Mr. Wilkinson, a Vancouver MLA and also Minister of Advanced Education, was unavailable to comment on the apparent spikes in election spending, but a spokesperson sent a statement noting ad budgets contrast and expand depending on matters of public interest that arise.

“Over the course of the year, programs and services may be developed or expanded as additional important priorities emerge,” the statement said.

Mr. Wilkinson previously told The Globe that each government ad is vetted by ministry staff, who ensure that it is fact-based, refers to a program requiring participation from the public and is non-partisan.

“Like so many things, the proof is in the pudding of what the public actually see on TV,” he said. “I don’t apologize for informing people about programs that they have funded with their tax dollars.”

He has dismissed the lawsuit as a pre-election political stunt and said his office has created new policies surrounding these ads following recommendations made by the Office of the Auditor-General in 2014.

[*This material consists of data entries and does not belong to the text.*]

-- ==== Sys2Proof/Machine/Accounts.lean ====
section
/-! DEFINITION. ENROL (4.5, R92), RETIRE (R83, R93), HOLD and UNHOLD (4.8), EVACUATE (R127). -/

namespace Sys2Proof.Machine

/-! ENROL of a carrier -/

/-- The record of a new carrier before its first settle (R2). -/
def newCarrier (cls : Nat) (exposure : Nat) (packed : Bool) (bakeCount : Nat) (parent : Option Parent)
    (zone : Option Nat) (mode : ResMode) (e p : Nat) (clock : Option Word) (minute : Word) : Carrier where
  cls := cls
  packed := packed
  parent := parent
  zone := zone
  mode := mode
  life := .fresh
  base := exposure
  aE := e
  aP := p
  progress := 0
  bakeCount := bakeCount
  eligible := false
  eKey := none
  pKey := none
  hold := 0
  carried := exposure
  closed := []
  openSeg := { zone := zone, mode := mode, stamp := clock, entry := minute, credits := 0 }
  stamp := 1
  inTransit := false
  enrolStamp := clock

/-- The DONE reply of a carrier ENROL (R78). -/
def State.enrolReply (s : State) (slot : Nat) : List Byte :=
  match s.carrier slot with
  | none => [stDone]
  | some c => [stDone] ++ u16 slot ++ u16 c.stamp ++ [lifeCode c.life] ++ orNone c.zone ++ [modeCode c.mode]

/-- Form a carrier in a free slot: record, directory entry, counts, first settle, BAKE_REFUSED (R2, R78). -/
def State.formCarrier (s : State) (slot : Nat) (label : Label) (c : Carrier) : State :=
  let s1 := (s.setCarrier slot c).addLabel label (.carrier slot)
  let s2 := s1.setCls c.cls { s1.cls c.cls with inUse := (s1.cls c.cls).inUse + 1 }
  let s3 := s2.modZoneOpt c.zone (Zone.addResident c.life)
  (s3.settle slot).1.bakeRefusal slot false

/-- A carrier ENROL whose conditions have passed (R78). -/
def enrolAt (slot : Nat) (label : Label) (cls exposure : Nat) (packed : Bool) (bakeCount : Nat) (parent : Option Parent)
    (zone : Option Nat) : Owner := fun s =>
  let c :=
    newCarrier cls exposure packed bakeCount parent zone (s.modeIn zone packed) (s.integrals zone).1
      (s.integrals zone).2 s.clock s.minuteCount
  let s1 := s.formCarrier slot label c
  (s1, s1.enrolReply slot)

/-- The life status a first settle will give (R77). -/
def State.firstLife (s : State) (cls exposure bakeCount : Nat) : Life :=
  evaluate (s.classValues cls) bakeCount exposure .fresh

/-- A carrier ENROL with a slot: the location and the entry conditions (R77 conditions 5 and 6). -/
def enrolInSlot (l : Link) (label : Label) (cls exposure : Nat) (packed : Bool) (bakeCount : Nat) (loc : Option Nat)
    (slot : Nat) : Owner := fun s =>
  match loc with
  | none => enrolAt slot label cls exposure packed bakeCount none none s
  | some loc =>
    match s.enterCarrier l label loc (s.firstLife cls exposure bakeCount) false true with
    | .refused s1 st extra => (s1, st :: extra)
    | .admitted s1 z => enrolAt slot label cls exposure packed bakeCount (some (.place z loc)) (some z) s1

/-- The owners take a carrier ENROL (R77). -/
def ownEnrolCarrier (l : Link) (label : Label) (cls : Byte) (minutes : Word) (packed : Byte) (bakeCount : Byte)
    (loc : Option Half) : Owner := fun s =>
  if (s.find label).isSome then (s, [stDuplicate])
  else if s.quiesce ≠ .active then (s, [stQuiesced])
  else if (s.cls cls.toNat).values = none then (s, [stUndefinedClass])
  else
    match tabFree Config.carrierSlots s.carriers with
    | none => (s, [stFull])
    | some slot =>
      enrolInSlot l label cls.toNat (Config.creditsPerMinute * minutes.toNat) (flagOf packed) bakeCount.toNat
        (locOperand loc) slot s

/-- ENROL of a carrier (R77, R78). -/
def execEnrolCarrier (l : Link) (tag : Byte) (label : Label) (cls : Byte) (minutes : Word) (packed : Byte)
    (bakeCount : Byte) (loc : Option Half) (s : State) : Result :=
  serve l (.enrolCarrier l tag label cls minutes packed bakeCount loc)
    (ownEnrolCarrier l label cls minutes packed bakeCount loc) s

/-! ENROL of a container -/

/-- The record of a new container (R92). -/
def newContainer (packed : Bool) (parent : Option Parent) (zone : Option Nat) : Container where
  packed := packed
  parent := parent
  zone := zone
  members := []
  subtree := 0
  depth := 1
  inTransit := false
  stamp := 1

/-- A container ENROL whose conditions have passed (R92). -/
def enrolContainerAt (n : Nat) (label : Label) (packed : Bool) (parent : Option Parent) (zone : Option Nat) : Owner :=
  fun s =>
    let s1 := (s.setContainer n (newContainer packed parent zone)).addLabel label (.container n)
    let s2 := s1.modZoneOpt zone fun z => { z with containers := z.containers + 1 }
    (s2, [stDone] ++ u16 n ++ u16 1 ++ orNone zone)

/-- The owners take a container ENROL (R92). -/
def ownEnrolContainer (l : Link) (label : Label) (packed : Byte) (loc : Option Half) : Owner := fun s =>
  if (s.find label).isSome then (s, [stDuplicate])
  else if s.quiesce ≠ .active then (s, [stQuiesced])
  else
    match tabFree Config.containerNumbers s.containers with
    | none => (s, [stFull])
    | some n =>
      match locOperand loc with
      | none => enrolContainerAt n label (flagOf packed) none none s
      | some loc =>
        match s.enterContainer l label loc with
        | .refused s1 st extra => (s1, st :: extra)
        | .admitted s1 z => enrolContainerAt n label (flagOf packed) (some (.place z loc)) (some z) s1

/-- ENROL of a container (R92). -/
def execEnrolContainer (l : Link) (tag : Byte) (label : Label) (packed : Byte) (loc : Option Half) (s : State) :
    Result :=
  serve l (.enrolContainer l tag label packed loc) (ownEnrolContainer l label packed loc) s

/-! RETIRE -/

/-- Take a carrier out of the container it is in (R83). -/
def State.leaveMembers (s : State) (n : Nat) (parent : Option Parent) : State :=
  match Parent.container? parent with
  | none => s
  | some p => (s.dropMember p (.carrier n)).subSubtree (s.chain p) 1

/-- What freeing an item does beside its own record: claim, alert entries, directory entry (R83, R93, R173). -/
def State.forgetItem (s : State) (it : Item) : State := ((s.freeClaim it).retireSubject it).dropLabel it

/-- Free a carrier (R83). -/
def State.freeCarrier (s : State) (n : Nat) (c : Carrier) : State :=
  let s1 := s.modZoneOpt c.zone fun z => (z.withdraw n).dropResident c.life
  let s2 := s1.leaveMembers n c.parent
  let s3 := s2.setCls c.cls { s2.cls c.cls with inUse := (s2.cls c.cls).inUse - 1 }
  let s4 := s3.forgetItem (.carrier n)
  { s4 with carriers := tabDel s4.carriers n }

/-- RETIRE of a carrier after its settle (R83). -/
def retireCarrier (n : Nat) : Owner :=
  withSettled n fun c changed s =>
    let s1 := s.bumpCarrierIf n changed
    (s1.freeCarrier n c, s1.pastStep8 stDone (.carrier n) ++ u32 c.base ++ u8 c.bakeCount)

/-- Free an empty container (R93). -/
def State.freeContainer (s : State) (n : Nat) (c : Container) : State :=
  let s1 :=
    match Parent.container? c.parent with
    | none => s
    | some p => s.dropMember p (.container n)
  let s2 := s1.modZoneOpt c.zone fun z => { z with containers := z.containers - 1 }
  let s3 := s2.forgetItem (.container n)
  { s3 with containers := tabDel s3.containers n }

/-- RETIRE of a container (R93). -/
def retireContainer (n : Nat) : Owner := fun s =>
  match s.container n with
  | none => (s, [stNotFound])
  | some c =>
    if c.members ≠ [] then s.refuseContainer n stOccupied []
    else (s.freeContainer n c, s.pastStep8 stDone (.container n))

/-- The owners take RETIRE (R83, R93). -/
def ownRetire (l : Link) (label : Label) (stamp : Option Half) : Owner :=
  itemRequest l label (stampOperand stamp) retireCarrier retireContainer

/-- RETIRE (R83, R93). -/
def execRetire (l : Link) (tag : Byte) (label : Label) (stamp : Option Half) (s : State) : Result :=
  serve l (.retire l tag label stamp) (ownRetire l label stamp) s

/-! HOLD and UNHOLD -/

/-- Set a hold reason and advance the stamp once (R84, R85). -/
def State.setHold (s : State) (n reason : Nat) : State :=
  (s.modCarrier n fun c => { c with hold := reason }).bumpCarrier n

/-- HOLD of a carrier after its settle (R84). -/
def holdCarrier (reason n : Nat) : Owner :=
  withSettled n fun c changed s =>
    let s1 := if c.hold = reason then s.bumpCarrierIf n changed else s.setHold n reason
    (s1, s1.pastStep8 stDone (.carrier n))

/-- HOLD and UNHOLD of a container are refused with STATE (R84, R85). -/
def holdContainer (n : Nat) : Owner := fun s => s.refuseContainer n stState []

/-- The Exposure Engine takes HOLD (R84). -/
def ownHold (l : Link) (label : Label) (reason : Byte) (stamp : Option Half) : Owner :=
  itemRequest l label (stampOperand stamp) (holdCarrier reason.toNat) holdContainer

/-- HOLD (R84). -/
def execHold (l : Link) (tag : Byte) (label : Label) (reason : Byte) (stamp : Option Half) (s : State) : Result :=
  serve l (.hold l tag label reason stamp) (ownHold l label reason stamp) s

/-- UNHOLD of a carrier after its settle (R85). -/
def unholdCarrier (n : Nat) : Owner :=
  withSettled n fun c changed s =>
    if c.hold = 0 then s.refuseCarrier n changed stState []
    else
      let s1 := s.setHold n 0
      (s1, s1.pastStep8 stDone (.carrier n))

/-- The Exposure Engine takes UNHOLD (R85). -/
def ownUnhold (l : Link) (label : Label) (stamp : Option Half) : Owner :=
  itemRequest l label (stampOperand stamp) unholdCarrier holdContainer

/-- UNHOLD (R85). -/
def execUnhold (l : Link) (tag : Byte) (label : Label) (stamp : Option Half) (s : State) : Result :=
  serve l (.unhold l tag label stamp) (ownUnhold l label stamp) s

/-! EVACUATE -/

/-- A parent is a place in a zone. -/
def Parent.inZone (p : Option Parent) (z : Nat) : Bool :=
  match p with
  | some (.place a _) => decide (a = z)
  | _ => false

/-- The direct resident carriers of a zone, in ascending slot order (R127). -/
def State.directCarriers (s : State) (z : Nat) : List Nat :=
  (s.carriers.filter fun e => Parent.inZone e.2.parent z).map (·.1)

/-- The direct resident containers of a zone, in ascending number (R127). -/
def State.directContainers (s : State) (z : Nat) : List Nat :=
  (s.containers.filter fun e => Parent.inZone e.2.parent z).map (·.1)

/-- The carrier steps of an EVACUATE (R128). -/
def State.evacuationWalk (s : State) (z : Nat) : List Nat :=
  s.directCarriers z ++ (s.directContainers z).flatMap s.subCarriers

/-- The containers of an EVACUATE's scope (R127). -/
def State.evacuationContainers (s : State) (z : Nat) : List Nat := (s.directContainers z).flatMap s.subContainers

/-- Accept an EVACUATE and set the zone's evacuating flag (R47, R125, R127). -/
def queueEvacuate (l : Link) (z target loc : Nat) : Owner := fun s =>
  let s1 := s.acceptBatch (.evacuate z target loc) l (s.evacuationWalk z) (s.evacuationContainers z)
  let s2 := s1.modZone z fun zr => { zr with evacuating := true }
  (s2,
    [stQueued] ++ u8 s.nextBatch ++ u8 target ++ yes (s.zone target).cfg.gated ++
      u16 (s.forecast target (s.evacuationWalk z)))

/-- Conditions 4 to 9 of EVACUATE (R127). -/
def evacuateTo (l : Link) (z target loc : Nat) : Owner := fun s =>
  if target = z then (s, [stState])
  else if (s.zone target).evacuating then (s, [stBusy])
  else if s.isBatchTarget z then (s, [stBusy])
  else if s.directCarriers z = [] ∧ s.directContainers z = [] then (s, [stDone])
  else if !s.batchRoom then (s, [stFull])
  else if (s.evacuationWalk z).any (fun n => s.inTransit (.carrier n)) ||
      (s.evacuationContainers z).any (fun n => s.inTransit (.container n)) then (s, [stBusy])
  else queueEvacuate l z target loc s

/-- The Batch Unit takes EVACUATE (R127). -/
def ownEvacuate (l : Link) (zone : Byte) (loc : Half) : Owner := fun s =>
  if s.quiesce ≠ .active then (s, [stQuiesced])
  else if !(s.zone zone.toNat).cfg.active then (s, [stState])
  else
    match s.mapLoc loc.toNat with
    | none => (s.unmappedFault l none loc.toNat, [stUnmapped])
    | some target => evacuateTo l zone.toNat target loc.toNat s

/-- EVACUATE (R127). -/
def execEvacuate (l : Link) (tag : Byte) (zone : Byte) (loc : Half) (s : State) : Result :=
  serve l (.evacuate l tag zone loc) (ownEvacuate l zone loc) s

end Sys2Proof.Machine
end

The Auditor-General said the ministry’s policies may have changed, but there is no process in place that allows an independent third party to parse ads for partisanship.

“Can our office go in and take a look if we choose to? Absolutely. At the moment, would it be the highest thing on my list of priorities? No, it would not,” said Ms. Bellringer. “I know that isn’t very satisfying to somebody’s who is disturbed by it, but it does take more than just taking a look at one ad and saying, ‘Oh, yes, that ad crosses the line.’”

She said a full audit would take months to complete, so she is looking forward to discussing the matter with the minister.